- BRIEF: What is the count of lines below that include "discarded"? Reply with nothing else.

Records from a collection

○ ○ ○ ○ ○

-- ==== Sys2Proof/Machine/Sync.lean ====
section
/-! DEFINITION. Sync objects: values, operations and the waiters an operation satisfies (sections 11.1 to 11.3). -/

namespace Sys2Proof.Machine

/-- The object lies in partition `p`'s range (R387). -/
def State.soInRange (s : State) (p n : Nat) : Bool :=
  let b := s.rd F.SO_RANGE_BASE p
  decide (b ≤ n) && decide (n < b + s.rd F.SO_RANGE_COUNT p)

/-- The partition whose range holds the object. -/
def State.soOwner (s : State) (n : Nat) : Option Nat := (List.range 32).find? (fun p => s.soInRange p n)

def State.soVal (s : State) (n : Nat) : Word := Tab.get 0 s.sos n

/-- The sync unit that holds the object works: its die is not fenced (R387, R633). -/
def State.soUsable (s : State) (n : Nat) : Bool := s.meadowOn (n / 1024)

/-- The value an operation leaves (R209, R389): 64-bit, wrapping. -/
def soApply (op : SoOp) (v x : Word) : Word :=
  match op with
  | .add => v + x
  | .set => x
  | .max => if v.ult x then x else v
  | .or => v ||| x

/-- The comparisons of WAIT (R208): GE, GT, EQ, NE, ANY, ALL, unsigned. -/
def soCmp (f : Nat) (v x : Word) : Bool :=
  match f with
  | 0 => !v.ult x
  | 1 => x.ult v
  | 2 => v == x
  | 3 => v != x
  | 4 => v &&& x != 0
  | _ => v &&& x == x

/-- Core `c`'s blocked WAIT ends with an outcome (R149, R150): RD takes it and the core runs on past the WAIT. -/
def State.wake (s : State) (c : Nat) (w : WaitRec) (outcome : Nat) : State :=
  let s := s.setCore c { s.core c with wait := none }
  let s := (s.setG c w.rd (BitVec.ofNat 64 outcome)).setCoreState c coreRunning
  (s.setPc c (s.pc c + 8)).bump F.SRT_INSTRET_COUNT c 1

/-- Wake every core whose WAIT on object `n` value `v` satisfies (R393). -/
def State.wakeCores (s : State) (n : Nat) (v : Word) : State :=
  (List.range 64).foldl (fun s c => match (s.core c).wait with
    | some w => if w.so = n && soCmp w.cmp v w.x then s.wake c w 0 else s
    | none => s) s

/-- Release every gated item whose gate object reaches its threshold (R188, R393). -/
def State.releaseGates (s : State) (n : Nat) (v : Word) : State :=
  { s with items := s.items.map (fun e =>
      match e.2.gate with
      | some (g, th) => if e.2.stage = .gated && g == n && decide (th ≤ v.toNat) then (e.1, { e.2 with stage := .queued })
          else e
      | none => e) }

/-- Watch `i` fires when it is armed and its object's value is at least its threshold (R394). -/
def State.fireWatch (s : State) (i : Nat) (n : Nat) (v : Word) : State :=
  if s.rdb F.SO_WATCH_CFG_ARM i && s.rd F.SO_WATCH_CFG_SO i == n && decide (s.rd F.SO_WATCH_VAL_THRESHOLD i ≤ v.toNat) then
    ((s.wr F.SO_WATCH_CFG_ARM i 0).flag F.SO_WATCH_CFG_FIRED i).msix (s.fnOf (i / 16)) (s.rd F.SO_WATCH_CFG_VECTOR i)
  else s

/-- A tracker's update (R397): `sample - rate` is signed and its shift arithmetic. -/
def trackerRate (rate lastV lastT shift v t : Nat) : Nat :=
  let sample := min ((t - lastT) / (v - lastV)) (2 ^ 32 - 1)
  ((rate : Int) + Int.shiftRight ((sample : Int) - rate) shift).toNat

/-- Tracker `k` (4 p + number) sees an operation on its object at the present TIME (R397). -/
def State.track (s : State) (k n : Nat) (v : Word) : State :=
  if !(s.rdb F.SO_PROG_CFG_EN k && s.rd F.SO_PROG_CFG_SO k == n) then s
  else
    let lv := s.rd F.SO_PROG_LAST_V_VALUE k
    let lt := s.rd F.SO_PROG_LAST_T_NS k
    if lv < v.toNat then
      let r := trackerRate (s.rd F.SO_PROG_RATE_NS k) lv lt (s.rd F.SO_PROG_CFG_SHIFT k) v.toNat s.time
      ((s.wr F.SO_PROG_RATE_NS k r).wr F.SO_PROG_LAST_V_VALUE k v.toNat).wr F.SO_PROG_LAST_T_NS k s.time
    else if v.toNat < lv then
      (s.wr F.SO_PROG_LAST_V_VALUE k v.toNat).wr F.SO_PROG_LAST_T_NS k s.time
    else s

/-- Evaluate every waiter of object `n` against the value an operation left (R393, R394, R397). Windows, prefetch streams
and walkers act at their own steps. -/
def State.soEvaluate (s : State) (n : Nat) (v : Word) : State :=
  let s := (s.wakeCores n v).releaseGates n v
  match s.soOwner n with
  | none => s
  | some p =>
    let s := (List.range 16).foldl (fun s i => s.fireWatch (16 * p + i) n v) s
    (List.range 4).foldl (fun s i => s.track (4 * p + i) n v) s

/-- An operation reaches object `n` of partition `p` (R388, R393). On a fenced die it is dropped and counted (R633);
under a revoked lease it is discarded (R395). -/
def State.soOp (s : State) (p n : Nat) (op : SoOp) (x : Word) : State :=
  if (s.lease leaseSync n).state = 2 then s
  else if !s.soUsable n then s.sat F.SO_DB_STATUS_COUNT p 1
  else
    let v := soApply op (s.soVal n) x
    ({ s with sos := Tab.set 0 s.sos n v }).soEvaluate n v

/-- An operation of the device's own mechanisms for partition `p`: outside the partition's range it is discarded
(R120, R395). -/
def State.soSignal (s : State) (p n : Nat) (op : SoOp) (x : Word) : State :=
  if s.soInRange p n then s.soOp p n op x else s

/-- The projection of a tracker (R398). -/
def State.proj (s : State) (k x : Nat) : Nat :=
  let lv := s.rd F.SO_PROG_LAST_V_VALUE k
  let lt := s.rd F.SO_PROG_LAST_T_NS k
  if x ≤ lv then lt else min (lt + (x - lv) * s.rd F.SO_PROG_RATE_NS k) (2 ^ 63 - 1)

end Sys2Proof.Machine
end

○ ○ ○ ○ ○

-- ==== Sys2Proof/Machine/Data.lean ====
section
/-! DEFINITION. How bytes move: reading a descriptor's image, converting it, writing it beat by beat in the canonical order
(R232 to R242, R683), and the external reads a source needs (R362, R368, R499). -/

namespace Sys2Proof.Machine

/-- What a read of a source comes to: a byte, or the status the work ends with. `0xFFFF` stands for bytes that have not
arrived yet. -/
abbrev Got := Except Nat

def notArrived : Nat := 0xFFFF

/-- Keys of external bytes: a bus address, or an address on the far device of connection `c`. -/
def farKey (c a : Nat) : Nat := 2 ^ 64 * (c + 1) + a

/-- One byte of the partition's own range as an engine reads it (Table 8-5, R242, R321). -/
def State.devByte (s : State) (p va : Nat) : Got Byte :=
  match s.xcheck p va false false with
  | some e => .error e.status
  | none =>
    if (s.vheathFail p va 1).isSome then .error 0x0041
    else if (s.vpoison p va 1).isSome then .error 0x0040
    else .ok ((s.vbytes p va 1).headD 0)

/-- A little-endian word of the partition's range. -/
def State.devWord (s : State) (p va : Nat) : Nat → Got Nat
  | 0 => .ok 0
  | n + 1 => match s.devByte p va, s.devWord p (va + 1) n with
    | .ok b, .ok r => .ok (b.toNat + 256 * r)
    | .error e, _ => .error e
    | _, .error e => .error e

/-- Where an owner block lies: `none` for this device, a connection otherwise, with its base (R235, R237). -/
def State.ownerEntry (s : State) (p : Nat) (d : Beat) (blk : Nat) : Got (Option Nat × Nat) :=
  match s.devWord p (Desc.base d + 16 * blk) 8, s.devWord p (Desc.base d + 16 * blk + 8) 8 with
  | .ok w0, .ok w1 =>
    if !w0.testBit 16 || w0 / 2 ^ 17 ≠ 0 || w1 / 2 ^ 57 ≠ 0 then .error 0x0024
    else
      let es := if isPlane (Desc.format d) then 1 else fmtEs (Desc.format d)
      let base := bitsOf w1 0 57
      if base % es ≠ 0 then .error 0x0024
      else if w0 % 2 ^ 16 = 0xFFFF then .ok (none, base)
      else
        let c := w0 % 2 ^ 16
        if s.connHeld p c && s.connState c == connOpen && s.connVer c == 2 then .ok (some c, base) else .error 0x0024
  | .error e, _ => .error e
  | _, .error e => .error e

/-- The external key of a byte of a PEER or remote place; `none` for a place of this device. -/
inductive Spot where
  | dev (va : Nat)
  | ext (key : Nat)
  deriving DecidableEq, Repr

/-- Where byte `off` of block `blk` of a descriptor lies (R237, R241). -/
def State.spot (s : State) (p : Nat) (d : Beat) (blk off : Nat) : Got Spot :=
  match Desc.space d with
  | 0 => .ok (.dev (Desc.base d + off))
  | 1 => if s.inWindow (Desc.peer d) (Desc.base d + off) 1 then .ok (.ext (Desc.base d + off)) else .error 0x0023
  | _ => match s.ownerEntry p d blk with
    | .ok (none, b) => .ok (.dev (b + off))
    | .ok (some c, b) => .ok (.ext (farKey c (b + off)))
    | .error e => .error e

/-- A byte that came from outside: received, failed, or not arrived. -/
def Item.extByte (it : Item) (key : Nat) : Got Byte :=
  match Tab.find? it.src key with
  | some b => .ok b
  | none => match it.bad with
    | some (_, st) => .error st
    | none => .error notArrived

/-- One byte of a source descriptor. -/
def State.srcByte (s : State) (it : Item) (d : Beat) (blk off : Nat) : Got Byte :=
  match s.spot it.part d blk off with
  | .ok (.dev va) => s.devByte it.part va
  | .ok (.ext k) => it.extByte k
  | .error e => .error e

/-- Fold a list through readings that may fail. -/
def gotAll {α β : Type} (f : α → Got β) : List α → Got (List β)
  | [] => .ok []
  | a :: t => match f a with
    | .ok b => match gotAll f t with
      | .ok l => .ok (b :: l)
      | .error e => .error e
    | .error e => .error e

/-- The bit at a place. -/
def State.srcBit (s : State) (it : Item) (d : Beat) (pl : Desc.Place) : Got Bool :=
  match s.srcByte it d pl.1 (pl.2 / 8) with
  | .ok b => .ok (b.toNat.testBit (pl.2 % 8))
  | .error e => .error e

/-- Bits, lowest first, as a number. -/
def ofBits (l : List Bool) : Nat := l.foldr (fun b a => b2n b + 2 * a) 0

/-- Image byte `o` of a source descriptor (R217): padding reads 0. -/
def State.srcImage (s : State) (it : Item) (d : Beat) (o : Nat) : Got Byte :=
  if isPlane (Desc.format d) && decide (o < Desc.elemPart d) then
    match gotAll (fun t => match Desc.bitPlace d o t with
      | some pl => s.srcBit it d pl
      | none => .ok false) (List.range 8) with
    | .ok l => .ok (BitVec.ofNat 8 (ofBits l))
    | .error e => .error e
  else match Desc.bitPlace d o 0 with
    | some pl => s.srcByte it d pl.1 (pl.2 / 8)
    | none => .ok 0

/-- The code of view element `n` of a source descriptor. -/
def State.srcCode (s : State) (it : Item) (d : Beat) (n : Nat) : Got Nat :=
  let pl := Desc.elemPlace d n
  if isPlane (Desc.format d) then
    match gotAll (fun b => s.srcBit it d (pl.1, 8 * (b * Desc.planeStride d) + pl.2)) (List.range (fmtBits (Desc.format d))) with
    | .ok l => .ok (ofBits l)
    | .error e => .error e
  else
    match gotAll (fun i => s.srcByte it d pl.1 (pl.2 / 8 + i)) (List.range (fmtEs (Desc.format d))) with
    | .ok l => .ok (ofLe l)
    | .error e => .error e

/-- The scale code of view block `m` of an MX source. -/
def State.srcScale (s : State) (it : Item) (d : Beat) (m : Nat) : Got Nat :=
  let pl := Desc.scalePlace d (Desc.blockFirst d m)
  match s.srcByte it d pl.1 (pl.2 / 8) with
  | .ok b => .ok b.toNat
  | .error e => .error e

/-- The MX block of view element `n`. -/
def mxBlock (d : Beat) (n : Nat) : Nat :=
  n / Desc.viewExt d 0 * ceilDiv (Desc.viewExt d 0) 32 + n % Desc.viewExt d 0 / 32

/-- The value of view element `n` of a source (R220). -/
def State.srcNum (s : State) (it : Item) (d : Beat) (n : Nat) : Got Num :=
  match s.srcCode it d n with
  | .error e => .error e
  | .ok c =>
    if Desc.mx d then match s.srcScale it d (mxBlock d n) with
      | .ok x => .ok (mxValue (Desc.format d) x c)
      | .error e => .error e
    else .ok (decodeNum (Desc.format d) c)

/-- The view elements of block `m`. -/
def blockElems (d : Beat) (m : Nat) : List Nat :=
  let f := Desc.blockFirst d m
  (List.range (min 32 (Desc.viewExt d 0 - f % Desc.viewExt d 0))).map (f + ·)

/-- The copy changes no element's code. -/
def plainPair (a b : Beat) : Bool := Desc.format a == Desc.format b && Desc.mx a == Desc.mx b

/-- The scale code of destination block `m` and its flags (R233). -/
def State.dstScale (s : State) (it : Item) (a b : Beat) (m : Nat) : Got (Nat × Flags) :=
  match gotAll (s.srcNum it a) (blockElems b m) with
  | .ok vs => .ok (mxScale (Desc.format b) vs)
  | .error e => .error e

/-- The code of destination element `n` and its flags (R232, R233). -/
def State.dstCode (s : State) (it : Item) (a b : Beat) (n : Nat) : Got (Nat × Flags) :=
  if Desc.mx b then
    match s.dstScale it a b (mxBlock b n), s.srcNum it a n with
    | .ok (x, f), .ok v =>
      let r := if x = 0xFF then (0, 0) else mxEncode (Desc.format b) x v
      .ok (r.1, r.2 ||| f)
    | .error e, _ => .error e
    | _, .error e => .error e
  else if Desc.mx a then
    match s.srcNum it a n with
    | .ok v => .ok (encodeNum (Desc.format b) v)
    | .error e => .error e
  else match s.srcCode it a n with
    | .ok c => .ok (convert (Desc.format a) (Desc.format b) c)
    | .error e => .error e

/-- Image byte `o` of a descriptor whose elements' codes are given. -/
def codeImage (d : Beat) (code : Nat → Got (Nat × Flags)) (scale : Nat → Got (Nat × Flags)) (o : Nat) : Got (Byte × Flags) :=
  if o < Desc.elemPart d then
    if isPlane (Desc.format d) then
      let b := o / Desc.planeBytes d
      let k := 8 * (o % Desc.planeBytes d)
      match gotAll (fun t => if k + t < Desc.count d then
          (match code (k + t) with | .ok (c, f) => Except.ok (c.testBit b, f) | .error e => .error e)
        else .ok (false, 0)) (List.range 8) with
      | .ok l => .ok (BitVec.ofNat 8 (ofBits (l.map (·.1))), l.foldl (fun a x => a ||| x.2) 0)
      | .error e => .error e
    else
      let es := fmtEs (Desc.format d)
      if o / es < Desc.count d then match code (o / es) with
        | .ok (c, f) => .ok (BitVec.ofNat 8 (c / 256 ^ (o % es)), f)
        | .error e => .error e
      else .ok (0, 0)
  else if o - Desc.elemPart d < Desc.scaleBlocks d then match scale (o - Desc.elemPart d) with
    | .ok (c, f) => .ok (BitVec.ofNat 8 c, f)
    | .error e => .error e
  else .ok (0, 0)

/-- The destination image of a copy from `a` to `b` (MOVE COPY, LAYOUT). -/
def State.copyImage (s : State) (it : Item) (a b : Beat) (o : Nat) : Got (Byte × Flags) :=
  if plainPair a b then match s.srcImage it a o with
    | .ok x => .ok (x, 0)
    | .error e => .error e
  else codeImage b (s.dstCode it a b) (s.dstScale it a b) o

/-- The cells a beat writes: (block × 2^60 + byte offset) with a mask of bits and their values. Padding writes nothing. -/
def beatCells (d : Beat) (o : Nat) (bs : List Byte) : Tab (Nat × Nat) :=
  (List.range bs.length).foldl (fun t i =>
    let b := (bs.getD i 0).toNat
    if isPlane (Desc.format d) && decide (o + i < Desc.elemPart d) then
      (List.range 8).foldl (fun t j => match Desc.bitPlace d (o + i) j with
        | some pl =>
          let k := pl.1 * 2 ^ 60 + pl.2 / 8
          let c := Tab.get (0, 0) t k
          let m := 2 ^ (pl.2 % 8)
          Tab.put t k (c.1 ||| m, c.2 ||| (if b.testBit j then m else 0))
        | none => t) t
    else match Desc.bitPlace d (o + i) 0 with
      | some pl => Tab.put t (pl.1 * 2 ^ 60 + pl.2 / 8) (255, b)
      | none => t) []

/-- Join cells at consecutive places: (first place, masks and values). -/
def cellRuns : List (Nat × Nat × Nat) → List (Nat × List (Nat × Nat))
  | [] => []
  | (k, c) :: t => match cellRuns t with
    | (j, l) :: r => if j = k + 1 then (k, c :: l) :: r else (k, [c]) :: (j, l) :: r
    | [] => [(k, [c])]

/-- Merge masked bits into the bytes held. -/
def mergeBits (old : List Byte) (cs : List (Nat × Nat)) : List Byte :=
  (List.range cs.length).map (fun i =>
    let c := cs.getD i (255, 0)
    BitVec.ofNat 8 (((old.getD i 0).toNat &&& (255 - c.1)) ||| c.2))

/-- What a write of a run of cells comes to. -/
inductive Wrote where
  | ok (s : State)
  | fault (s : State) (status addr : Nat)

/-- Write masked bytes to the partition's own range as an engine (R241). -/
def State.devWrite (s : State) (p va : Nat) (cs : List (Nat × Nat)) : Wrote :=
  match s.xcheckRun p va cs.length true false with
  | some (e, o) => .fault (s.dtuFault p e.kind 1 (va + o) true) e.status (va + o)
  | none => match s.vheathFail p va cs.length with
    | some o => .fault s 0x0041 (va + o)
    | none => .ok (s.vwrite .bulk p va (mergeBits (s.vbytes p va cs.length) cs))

○ ○ ○ ○ ○

- ANSWER AREA: 2